Problem details –
Whenever a line below holds the word "frameReset", count it once; report the total and nothing else.
══════
/-- R315: a FRESH or STICKY roll call without RETURNING on the up port is held, answered and sent on or returned, as a frame of the hub's own (R309); any
other is forwarded. -/
def Hub.rollCall (h : Hub) (p : TetherPort) (r : RollCall) (dest src host seq : Nat) : Hub :=
  if h.receives p then
    let mode := b2n r.sticky
    if p = .down ∨ r.returning = true then
      h.forward (otherPort p) .forwarded (frameBytes dest src host 6 seq [] (rollBytes mode r)) false
    else
      let a := h.provisionalFor r
      let r' := match a with
        | some a => { r with taken := setBit r.taken a true, list := r.list ++ [a], counter := r.counter + 1 }
        | none => { r with overflow := true }
      let h := h.modTet (fun t => { t with provisional := a.map (fun a => (a, r.counter + 1)) })
      let h := if a.isSome then h.start .rollcall (ms 100) else h.cancel .rollcall
      let src := a.getD src
      if h.tet.downLink then h.transmit .down .own (frameBytes 63 src host 6 seq [] (rollBytes mode r'))
      else h.transmit .up .own (frameBytes 0 src host 6 seq [] (rollBytes mode { r' with returning := true }))
  else h

/-- R316: CONFIRM: the provisional address that stands at its place in LIST is adopted, stored, and E102 raised. -/
def Hub.confirm (h : Hub) (r : RollCall) : Hub :=
  match h.tet.provisional with
  | some (a, place) =>
    if r.list[place - 1]? = some a then
      (((h.modTet (fun t => { t with address := a, position := place, provisional := none })).cancel .rollcall).request .address).cause evRollCall
    else h
  | none => h

/-- R316: no matching CONFIRM within 100 ms. -/
def Hub.rollcallTimeout (h : Hub) : Hub := h.whenDue .rollcall (·.modTet (fun t => { t with provisional := none }))

/-- A CONFIRM as a frame: consumed and forwarded (R307, R316). -/
def Hub.confirmRow (h : Hub) (p : TetherPort) (r : RollCall) : Hub :=
  if h.receives p then (h.confirm r).passOn p 63 .forwarded (frameBytes 63 0 0 6 0 [] (rollBytes 2 r)) else h

/-! ## A received frame (R307, R311) -/

/-- A roll call that is held until its end, and not forwarded cut-through. -/
def isHeldRoll (p : TetherPort) (bs : List Byte) : Bool :=
  decide (p = .up) && decide (frameAt bs 3 = 6) && decide (frameAt bs 6 < 2) && !bit (frameAt bs 8) 0 && decide (frameAt bs 0 = 63)

/-- What this hub consumes of a whole frame, by TYPE (R312). RESP and NOTIFY go to the head; a hub does nothing with one. -/
def Hub.consume (h : Hub) (p : TetherPort) (bs : List Byte) : Hub :=
  let dest := frameAt bs 0
  let host := frameAt bs 2
  let pay := framePayload bs
  match frameAt bs 3 with
  | 1 => h.frameCommand p bs
  | 2 => h.frameCommand p bs
  | 6 => if frameAt pay 0 = 2 then h.confirm (rollOf pay) else h
  | 7 => h.frameReset p dest host (frameAt bs 4) pay
  | 8 => h.frameBulk p dest host (frameAt bs 4) (field pay 0 4) (pay.drop 4)
  | _ => h

/-- A frame with a fault: dropped where it is for this hub alone, sent on with ABORT_END where it is forwarded, and counted (R311). -/
def Hub.faultyFrame (h : Hub) (p : TetherPort) (bs : List Byte) : Hub :=
  let h := h.frameError
  if h.isOwn (frameAt bs 0) || isHeldRoll p bs then h else h.forward (otherPort p) .forwarded bs true

/-- R307: what a frame does by its DEST: consumed by `f`, consumed and forwarded, or forwarded. -/
def Hub.byDest (h : Hub) (p : TetherPort) (dest : Nat) (bs : List Byte) (f : Hub → Hub) : Hub :=
  if h.receives p = false then h
  else if h.isOwn dest then f h
  else if dest = 63 then f (h.passOn p 63 .forwarded bs)
  else h.forward (otherPort p) .forwarded bs false

/-- R307: a frame is consumed, forwarded, or both. -/
def Hub.frameReceive (h : Hub) (p : TetherPort) (f : TetherFrame) : Hub :=
  let bs := f.bytes
  let dest := frameAt bs 0
  if h.receives p = false ∨ f.ending = .abortEnd then h
  else if f.ending = .violation ∨ frameOk bs = false then h.faultyFrame p bs
  else if isHeldRoll p bs then h.rollCall p (rollOf (framePayload bs)) dest (frameAt bs 1) (frameAt bs 2) (frameAt bs 4)
  else if frameAt bs 3 = 5 ∧ dest = 63 then
    let (r, h) := h.residence p
    h.sync p (syncOf (framePayload bs)) ⟨f.arrival, r⟩ (frameAt bs 1) (frameAt bs 2) (frameAt bs 4)
  else h.byDest p dest bs (fun h => h.consume p bs)

/-! ## Rows that name a frame's content -/

/-- A READ or WRITE frame (R322). -/
def Hub.commandFrame (h : Hub) (p : TetherPort) (bs : List Byte) : Hub :=
  if frameAt bs 3 = 1 ∨ frameAt bs 3 = 2 then h.frameReceive p { bytes := bs, ending := .eof } else h

/-- R306: a link comes up only on a powered port. -/
def Hub.linkRow (h : Hub) (p : TetherPort) (up : Bool) : Hub :=
  if up && (!h.tet.on || h.pwr.stable || decide (h.boot.step < 6)) then h else h.linkChange p up

/-- R318: an ECHO_REQ is answered with ECHO_RSP. -/
def Hub.echoRow (h : Hub) (p : TetherPort) : Hub := if h.receives p then h.transmitEcho p .echoRsp else h

/-- R324: a further events NOTIFY while unmasked pending events of the host remain. -/
def Hub.notifyAgain (h : Hub) (k : Nat) : Hub :=
  h.whenDue (.notifyRepeat k) (fun h => if (h.host k).claimed && (h.host k).onTether && h.alerting k then h.notifyEvents k else h)

/-! ## The meanings of the rows -/

/-- R306, R324. -/
def execTetherLinkChange (p : TetherPort) (up : Bool) (s : State) : Out := always (·.linkRow p up) s
/-- R307, R311. -/
def execTetherFrameReceive (p : TetherPort) (f : TetherFrame) (s : State) : Out := always (fun h => h.frameReceive p f) s
/-- R313, R322. -/
def execTetherCommandFrame (p : TetherPort) (bytes : List Byte) (s : State) : Out := always (fun h => h.commandFrame p bytes) s
/-- R318 to R321. -/
def execSync (p : TetherPort) (f : SyncFrame) (t : SyncTimes) (s : State) : Out := always (·.sync p f t 0 0 0) s
/-- R321. -/
def execTetherTimeLockChange (s : State) : Out := always Hub.timeLockJudge s
/-- R318. -/
def execEchoReq (p : TetherPort) (s : State) : Out := always (·.echoRow p) s
/-- R318. -/
def execEchoRsp (p : TetherPort) (roundTrip : Nat) (s : State) : Out := always (·.echoReply p roundTrip) s
/-- R314, R315. -/
def execRollcall (p : TetherPort) (r : RollCall) (s : State) : Out := always (·.rollCall p r (if r.returning then 0 else 63) 0 0 0) s
/-- R316. -/
def execConfirm (p : TetherPort) (r : RollCall) (s : State) : Out := always (·.confirmRow p r) s
/-- R316. -/
def execRollcallTimeout (s : State) : Out := always Hub.rollcallTimeout s
/-- R323. -/
def execReset (p : TetherPort) (dest src host seq : Nat) (payload : List Byte) (s : State) : Out :=
  run (isHost host) (fun h => h.byDest p dest (frameBytes dest src host 7 seq [] payload) (·.frameReset p dest host seq payload)) s
/-- R323. -/
def execBulk (p : TetherPort) (dest src host seq offset : Nat) (data : List Byte) (s : State) : Out :=
  run (isHost host) (fun h =>
    h.byDest p dest (frameBytes dest src host 8 seq [] (toBytes 4 offset ++ data)) (·.frameBulk p dest host seq offset data)) s
/-- R324. -/
def execNotifyRepeat (k : Nat) (s : State) : Out := run (isHost k) (·.notifyAgain k) s

end Sys2Proof.Machine
end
══════
Response to this task –
2